====== PROVIDED RECORDS

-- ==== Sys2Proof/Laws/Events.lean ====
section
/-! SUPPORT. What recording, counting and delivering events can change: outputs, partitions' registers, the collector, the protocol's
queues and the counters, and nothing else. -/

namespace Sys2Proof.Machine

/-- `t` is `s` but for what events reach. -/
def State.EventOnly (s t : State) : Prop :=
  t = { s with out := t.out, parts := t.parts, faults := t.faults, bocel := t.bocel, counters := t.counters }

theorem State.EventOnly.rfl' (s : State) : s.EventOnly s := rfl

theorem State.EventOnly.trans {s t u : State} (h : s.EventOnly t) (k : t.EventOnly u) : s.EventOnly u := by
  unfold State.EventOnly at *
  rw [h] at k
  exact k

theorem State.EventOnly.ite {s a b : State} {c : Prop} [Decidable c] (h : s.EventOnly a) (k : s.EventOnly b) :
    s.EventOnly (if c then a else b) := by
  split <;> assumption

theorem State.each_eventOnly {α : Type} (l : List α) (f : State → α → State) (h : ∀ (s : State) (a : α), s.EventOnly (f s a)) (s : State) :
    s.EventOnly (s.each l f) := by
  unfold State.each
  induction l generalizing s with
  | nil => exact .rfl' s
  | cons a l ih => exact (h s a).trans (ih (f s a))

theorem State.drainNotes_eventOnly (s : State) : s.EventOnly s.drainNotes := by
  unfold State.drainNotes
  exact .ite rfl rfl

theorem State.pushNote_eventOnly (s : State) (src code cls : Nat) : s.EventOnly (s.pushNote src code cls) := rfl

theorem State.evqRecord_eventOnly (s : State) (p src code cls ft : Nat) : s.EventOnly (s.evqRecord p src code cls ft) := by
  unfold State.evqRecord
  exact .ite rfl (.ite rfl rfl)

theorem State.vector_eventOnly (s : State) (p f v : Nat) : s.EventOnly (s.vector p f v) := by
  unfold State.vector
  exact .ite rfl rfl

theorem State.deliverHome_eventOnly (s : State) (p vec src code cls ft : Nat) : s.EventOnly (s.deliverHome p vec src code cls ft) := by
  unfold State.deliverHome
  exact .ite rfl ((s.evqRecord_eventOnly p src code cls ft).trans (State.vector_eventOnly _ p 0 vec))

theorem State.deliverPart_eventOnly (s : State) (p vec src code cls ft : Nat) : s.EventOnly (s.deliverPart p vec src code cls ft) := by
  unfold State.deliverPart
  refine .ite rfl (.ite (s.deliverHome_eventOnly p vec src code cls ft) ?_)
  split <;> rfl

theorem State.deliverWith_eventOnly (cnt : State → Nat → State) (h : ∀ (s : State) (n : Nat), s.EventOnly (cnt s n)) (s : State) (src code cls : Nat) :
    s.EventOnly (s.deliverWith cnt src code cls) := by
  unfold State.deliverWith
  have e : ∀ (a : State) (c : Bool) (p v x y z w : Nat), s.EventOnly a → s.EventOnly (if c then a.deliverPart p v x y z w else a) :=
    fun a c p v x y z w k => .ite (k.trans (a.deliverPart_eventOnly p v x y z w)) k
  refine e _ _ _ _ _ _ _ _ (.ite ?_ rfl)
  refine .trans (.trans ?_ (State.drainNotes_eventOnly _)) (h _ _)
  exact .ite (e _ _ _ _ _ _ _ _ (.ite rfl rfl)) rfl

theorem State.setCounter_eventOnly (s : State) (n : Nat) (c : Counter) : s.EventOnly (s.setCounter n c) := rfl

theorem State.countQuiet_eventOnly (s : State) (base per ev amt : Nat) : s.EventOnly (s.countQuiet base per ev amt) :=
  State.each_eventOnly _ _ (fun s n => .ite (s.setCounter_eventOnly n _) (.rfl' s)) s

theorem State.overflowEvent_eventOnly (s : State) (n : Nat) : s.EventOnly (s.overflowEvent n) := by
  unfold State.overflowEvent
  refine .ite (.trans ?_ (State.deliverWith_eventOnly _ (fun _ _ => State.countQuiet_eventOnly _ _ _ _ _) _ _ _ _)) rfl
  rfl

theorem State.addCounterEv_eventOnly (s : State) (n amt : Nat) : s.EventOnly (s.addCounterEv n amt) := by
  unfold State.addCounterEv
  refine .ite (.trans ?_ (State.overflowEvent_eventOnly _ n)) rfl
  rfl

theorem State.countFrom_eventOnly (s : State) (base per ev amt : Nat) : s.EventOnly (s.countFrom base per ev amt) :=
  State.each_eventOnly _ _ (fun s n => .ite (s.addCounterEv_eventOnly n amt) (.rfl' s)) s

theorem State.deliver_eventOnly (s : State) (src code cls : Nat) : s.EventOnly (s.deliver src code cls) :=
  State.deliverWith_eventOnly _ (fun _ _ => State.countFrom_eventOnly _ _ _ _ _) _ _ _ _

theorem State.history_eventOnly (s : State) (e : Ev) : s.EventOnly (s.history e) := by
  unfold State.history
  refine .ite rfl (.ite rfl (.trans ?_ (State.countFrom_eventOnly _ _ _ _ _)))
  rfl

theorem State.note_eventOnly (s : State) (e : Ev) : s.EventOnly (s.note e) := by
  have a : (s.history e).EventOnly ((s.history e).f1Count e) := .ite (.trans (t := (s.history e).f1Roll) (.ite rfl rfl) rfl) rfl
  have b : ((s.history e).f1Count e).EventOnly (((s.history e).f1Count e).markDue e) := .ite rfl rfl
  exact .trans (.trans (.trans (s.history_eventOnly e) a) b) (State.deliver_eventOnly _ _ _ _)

============

§ **WORK INSTRUCTIONS**: In the entries above, find the line holding "fun a c p v" and the line holding "have a : (s.history"; print both of them and every line between, exactly, and nothing else.

§ **REPLY**:
    fun a c p v x y z w k => .ite (k.trans (a.deliverPart_eventOnly p v x y z w)) k
  refine e _ _ _ _ _ _ _ _ (.ite ?_ rfl)
  refine .trans (.trans ?_ (State.drainNotes_eventOnly _)) (h _ _)
  exact .ite (e _ _ _ _ _ _ _ _ (.ite rfl rfl)) rfl

theorem State.setCounter_eventOnly (s : State) (n : Nat) (c : Counter) : s.EventOnly (s.setCounter n c) := rfl

theorem State.countQuiet_eventOnly (s : State) (base per ev amt : Nat) : s.EventOnly (s.countQuiet base per ev amt) :=
  State.each_eventOnly _ _ (fun s n => .ite (s.setCounter_eventOnly n _) (.rfl' s)) s

theorem State.overflowEvent_eventOnly (s : State) (n : Nat) : s.EventOnly (s.overflowEvent n) := by
  unfold State.overflowEvent
  refine .ite (.trans ?_ (State.deliverWith_eventOnly _ (fun _ _ => State.countQuiet_eventOnly _ _ _ _ _) _ _ _ _)) rfl
  rfl

theorem State.addCounterEv_eventOnly (s : State) (n amt : Nat) : s.EventOnly (s.addCounterEv n amt) := by
  unfold State.addCounterEv
  refine .ite (.trans ?_ (State.overflowEvent_eventOnly _ n)) rfl
  rfl

theorem State.countFrom_eventOnly (s : State) (base per ev amt : Nat) : s.EventOnly (s.countFrom base per ev amt) :=
  State.each_eventOnly _ _ (fun s n => .ite (s.addCounterEv_eventOnly n amt) (.rfl' s)) s

theorem State.deliver_eventOnly (s : State) (src code cls : Nat) : s.EventOnly (s.deliver src code cls) :=
  State.deliverWith_eventOnly _ (fun _ _ => State.countFrom_eventOnly _ _ _ _ _) _ _ _ _

theorem State.history_eventOnly (s : State) (e : Ev) : s.EventOnly (s.history e) := by
  unfold State.history
  refine .ite rfl (.ite rfl (.trans ?_ (State.countFrom_eventOnly _ _ _ _ _)))
  rfl

theorem State.note_eventOnly (s : State) (e : Ev) : s.EventOnly (s.note e) := by
  have a : (s.history e).EventOnly ((s.history e).f1Count e) := .ite (.trans (t := (s.history e).f1Roll) (.ite rfl rfl) rfl) rfl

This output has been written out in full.